- **Work instruction**
Could you reproduce the lines below from the one with "let ps := distinct" through the one with "d.2.send (.orderDone o.forme"? Keep both ends and add nothing.

(Dataset entries)

-- ==== Sys2Proof/Machine/Epochs.lean ====
section
/-! DEFINITION. Epoch protection: EPOCH_CONFIG, EPOCH_MARK, rollback and replay (R362 to R369). -/

namespace Sys2Proof.Machine

/-! ### The galley budget (R362) -/

/-- Bytes of a budget of `units` / 256 of the usable HBM of a layout. -/
def Layout.budgetOf (l : Layout) (units : Nat) : Nat := units * (l.channels.length * (l.eI + l.eN) * 4096) / 256

/-- The larger budget of a job: in force, or declared for the next mark. -/
def Job.units (j : Job) : Nat := max j.budget ((j.pendCfg.map fun c => c.1).getD 0)

/-- Bytes that jobs reserve in partition `p`. -/
def State.reserved (s : State) (p : Nat) : Nat :=
  s.jobs.foldl (fun a j =>
    if (s.jobCtxs j.forme j.id).any fun e => decide (e.2.part = p) then a + (s.part p).lay.budgetOf j.units else a) 0

/-- Reserve the budgets of the jobs of partitions. -/
def State.reserveBudgets (s : State) (ps : List Nat) : State :=
  ps.foldl (fun s p =>
    let b := s.reserved p
    s.modPart p fun q => { q with budget := b }) s

/-- Whether the budget of a partition finds room in its interleaved segment beside what is allocated there. -/
def State.budgetFits (s : State) (p : Nat) : Bool :=
  let q := s.part p
  let used := q.allocs.foldl (fun a e => if q.lay.segment e.base = some .interleaved then a + e.size else a) 0
  decide (used + q.budget ≤ q.lay.segPages .interleaved * 4096)

/-! ### Commands of the anchor context that every member of the forme carries out -/

/-- Modules of a forme other than this one. -/
def State.farModules (s : State) (forme : Nat) : List Nat :=
  ((s.forme forme).map fun f => f.modules.filter fun m => m ≠ s.fabAddr).getD []

/-- Carry out a command on this module's members of the job's forme, and through orders on the others; `reply` is what they
answered together. -/
def State.onForme (s : State) (q : Nat) (c : Cmd) (reply : Option (BitVec 64)) (act : State → Nat → Nat → List Word64 → Nat × State)
    (result : List Word64) : State :=
  let x := s.ctx (s.queue q).ctx
  if x.member ≠ 0 then s.finish q c.place { status := St.wrongQueue }
  else
    let args := c.words.drop 5
    let d := act s x.forme x.job args
    if d.1 ≠ 0 then s.refuseCmd q c d.1
    else
      let far := s.farModules x.forme
      let t := far.foldl (fun s m => s.send (.memberOrder ⟨x.forme, x.job, m, c.opc, args, [], 0⟩)) d.2
      match far, reply with
      | [], _ => t.okCmd q c result
      | _, none => t
      | _, some r => if bits r.toNat 15 0 = 0 then t.okCmd q c result else s.refuseCmd q c (bits r.toNat 15 0)

/-- EPOCH_CONFIG on the members of this module (R362). -/
def State.configHere (s : State) (forme job : Nat) (a : List Word64) : Nat × State :=
  let budget := bits (argAt a 0) 6 0
  let cap := bits (argAt a 1) 20 0
  if 64 < budget ∨ (cap ≠ 0 ∧ (cap < 1024 ∨ 1048576 < cap)) then (Dt.field, s)
  else
    let ps := distinct ((s.jobCtxs forme job).map fun e => e.2.part)
    let t := (s.modJob forme job fun j => { j with
      pendCfg := some (budget, if cap = 0 then 65536 else cap, bit (argAt a 0) 7) }).reserveBudgets ps
    if ps.all fun p => t.budgetFits p then (0, t) else (Dt.saveSpace, s)

/-- EPOCH_CONFIG (R362). -/
def State.epochConfig (s : State) (src : CmdSource) : State :=
  match src with
  | .order o =>
    if o.opc ≠ 0x40 then s
    else
      let d := s.configHere o.forme o.job o.args
      d.2.send (.orderDone o.forme o.job o.member 0x40 d.1 0)
  | .queue q reply => s.onCmd q.val 0x40 fun s c => s.onForme q.val c reply State.configHere []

- **Answer to this task**
    let ps := distinct ((s.jobCtxs forme job).map fun e => e.2.part)
    let t := (s.modJob forme job fun j => { j with
      pendCfg := some (budget, if cap = 0 then 65536 else cap, bit (argAt a 0) 7) }).reserveBudgets ps
    if ps.all fun p => t.budgetFits p then (0, t) else (Dt.saveSpace, s)

/-- EPOCH_CONFIG (R362). -/
def State.epochConfig (s : State) (src : CmdSource) : State :=
  match src with
  | .order o =>
    if o.opc ≠ 0x40 then s
    else
      let d := s.configHere o.forme o.job o.args
      d.2.send (.orderDone o.forme o.job o.member 0x40 d.1 0)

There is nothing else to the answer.